-- ==== Sys2Proof/Laws/Reset.lean ====
section
/-! SUPPORT. The generator, the regeneration, reset and power-on. -/

namespace Sys2Proof.Machine

/-- The rotation of 43_sequencer R89 is the library's. -/
theorem rotl16_eq_rotateLeft (s : Reading) : rotl16 s = s.rotateLeft 1 := by
  simp [rotl16, BitVec.rotateLeft, BitVec.rotateLeftAux]

/-- One turn of the loop changes the readings and the generator only. -/
theorem refill_eq (s : State) (i : Nat) :
    refill s i = (s.setGen (genStep s.gen)).setReadings (s.readings.setIfInBounds i (genStep s.gen)) := rfl

/-- The loop from index 0 to `n`: `gen` has taken `n` steps, and `readings[j]` is the `(j+1)`-th of them. -/
theorem foldl_refill (s : State) (n : Nat) :
    (List.range n).foldl refill s =
      (s.setGen (genStep^[n] s.gen)).setReadings ((List.range n).foldl refill s).readings ∧
    ∀ j (h : j < Config.nChan), j < n → ((List.range n).foldl refill s).readings[j] = genStep^[j + 1] s.gen := by
  induction n with
  | zero => exact ⟨rfl, fun j _ h => absurd h (Nat.not_lt_zero j)⟩
  | succ n ih =>
    obtain ⟨h1, h2⟩ := ih
    have hg : ((List.range n).foldl refill s).gen = genStep^[n] s.gen := by rw [h1]; rfl
    rw [List.range_succ, List.foldl_append, List.foldl_cons, List.foldl_nil, refill_eq, hg,
      ← Function.iterate_succ_apply' genStep n]
    refine ⟨by rw [h1]; rfl, fun j hj hjn => ?_⟩
    simp only [State.setReadings_readings, Vector.getElem_setIfInBounds]
    split
    · next e => rw [e]
    · next e => exact h2 j hj (by omega)

/-- `Regenerate` (43_sequencer R94) in closed form. -/
theorem regenerate_frame (s : State) :
    regenerate s = (s.setGen (genStep^[12] s.gen)).setReadings (regenerate s).readings := (foldl_refill s 12).1

theorem regenerate_readings (s : State) (j : Nat) (h : j < Config.nChan) :
    (regenerate s).readings[j] = genStep^[j + 1] s.gen := (foldl_refill s 12).2 j h h

@[simp] theorem regenerate_gen (s : State) : (regenerate s).gen = genStep^[12] s.gen := by rw [regenerate_frame]; rfl

theorem clearBlock_eq (s : State) :
    clearBlock s =
      { s with regs := defaultRegs s.params, proto := .idle, ptr := 0, queue := [], statusReads := 0 } := rfl

theorem setGenReadings_eq (s : State) (g : Reading) (v : Vector Reading Config.nChan) :
    (s.setGen g).setReadings v = { s with gen := g, readings := v } := rfl

@[simp] theorem clearBlock_gen (s : State) : (clearBlock s).gen = s.gen := by simp [clearBlock]

/-- `Reset` (70_reset_and_hazards R114), element by element. -/
theorem resetBlock_frame (s : State) :
    resetBlock s =
      { s with
        regs := defaultRegs s.params, proto := .idle, ptr := 0, queue := [], gen := genStep^[12] s.gen,
        readings := (resetBlock s).readings, statusReads := 0 } := by
  have h := regenerate_frame (clearBlock s)
  rwa [clearBlock_gen, ← resetBlock, setGenReadings_eq, clearBlock_eq] at h

theorem resetBlock_readings (s : State) (j : Nat) (h : j < Config.nChan) :
    (resetBlock s).readings[j] = genStep^[j + 1] s.gen := by
  have h' := regenerate_readings (clearBlock s) j h
  rwa [clearBlock_gen] at h'

@[simp] theorem resetBlock_params (s : State) : (resetBlock s).params = s.params := by rw [resetBlock_frame]
@[simp] theorem resetBlock_statusSim (s : State) : (resetBlock s).statusSim = s.statusSim := by rw [resetBlock_frame]
@[simp] theorem resetBlock_regs (s : State) : (resetBlock s).regs = defaultRegs s.params := by rw [resetBlock_frame]
@[simp] theorem resetBlock_proto (s : State) : (resetBlock s).proto = .idle := by rw [resetBlock_frame]
@[simp] theorem resetBlock_ptr (s : State) : (resetBlock s).ptr = 0 := by rw [resetBlock_frame]
@[simp] theorem resetBlock_queue (s : State) : (resetBlock s).queue = [] := by rw [resetBlock_frame]
@[simp] theorem resetBlock_gen (s : State) : (resetBlock s).gen = genStep^[12] s.gen := by rw [resetBlock_frame]
@[simp] theorem resetBlock_statusReads (s : State) : (resetBlock s).statusReads = 0 := by rw [resetBlock_frame]
@[simp] theorem resetBlock_draws (s : State) : (resetBlock s).draws = s.draws := by rw [resetBlock_frame]
@[simp] theorem resetBlock_pending (s : State) : (resetBlock s).pending = s.pending := by rw [resetBlock_frame]
@[simp] theorem resetBlock_observed (s : State) : (resetBlock s).observed = s.observed := by rw [resetBlock_frame]

/-- A backed address of the default register file (10_state R13). -/
theorem regGet_default {s : State} (h : s.regs = defaultRegs s.params) {a : Addr} (ha : a.toNat < Config.nReg) :
    regGet s a = regDefault s.params a := by
  simp [regGet, h, ha, defaultRegs]

end Sys2Proof.Machine
end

++++

▶ **Your instructions**
Look through the entries for the string "Config". Every line that has it belongs in the answer.

▶ **Answer for the task**
    ∀ j (h : j < Config.nChan), j < n → ((List.range n).foldl refill s).readings[j] = genStep^[j + 1] s.gen := by
theorem regenerate_readings (s : State) (j : Nat) (h : j < Config.nChan) :
theorem setGenReadings_eq (s : State) (g : Reading) (v : Vector Reading Config.nChan) :
theorem resetBlock_readings (s : State) (j : Nat) (h : j < Config.nChan) :
theorem regGet_default {s : State} (h : s.regs = defaultRegs s.params) {a : Addr} (ha : a.toNat < Config.nReg) :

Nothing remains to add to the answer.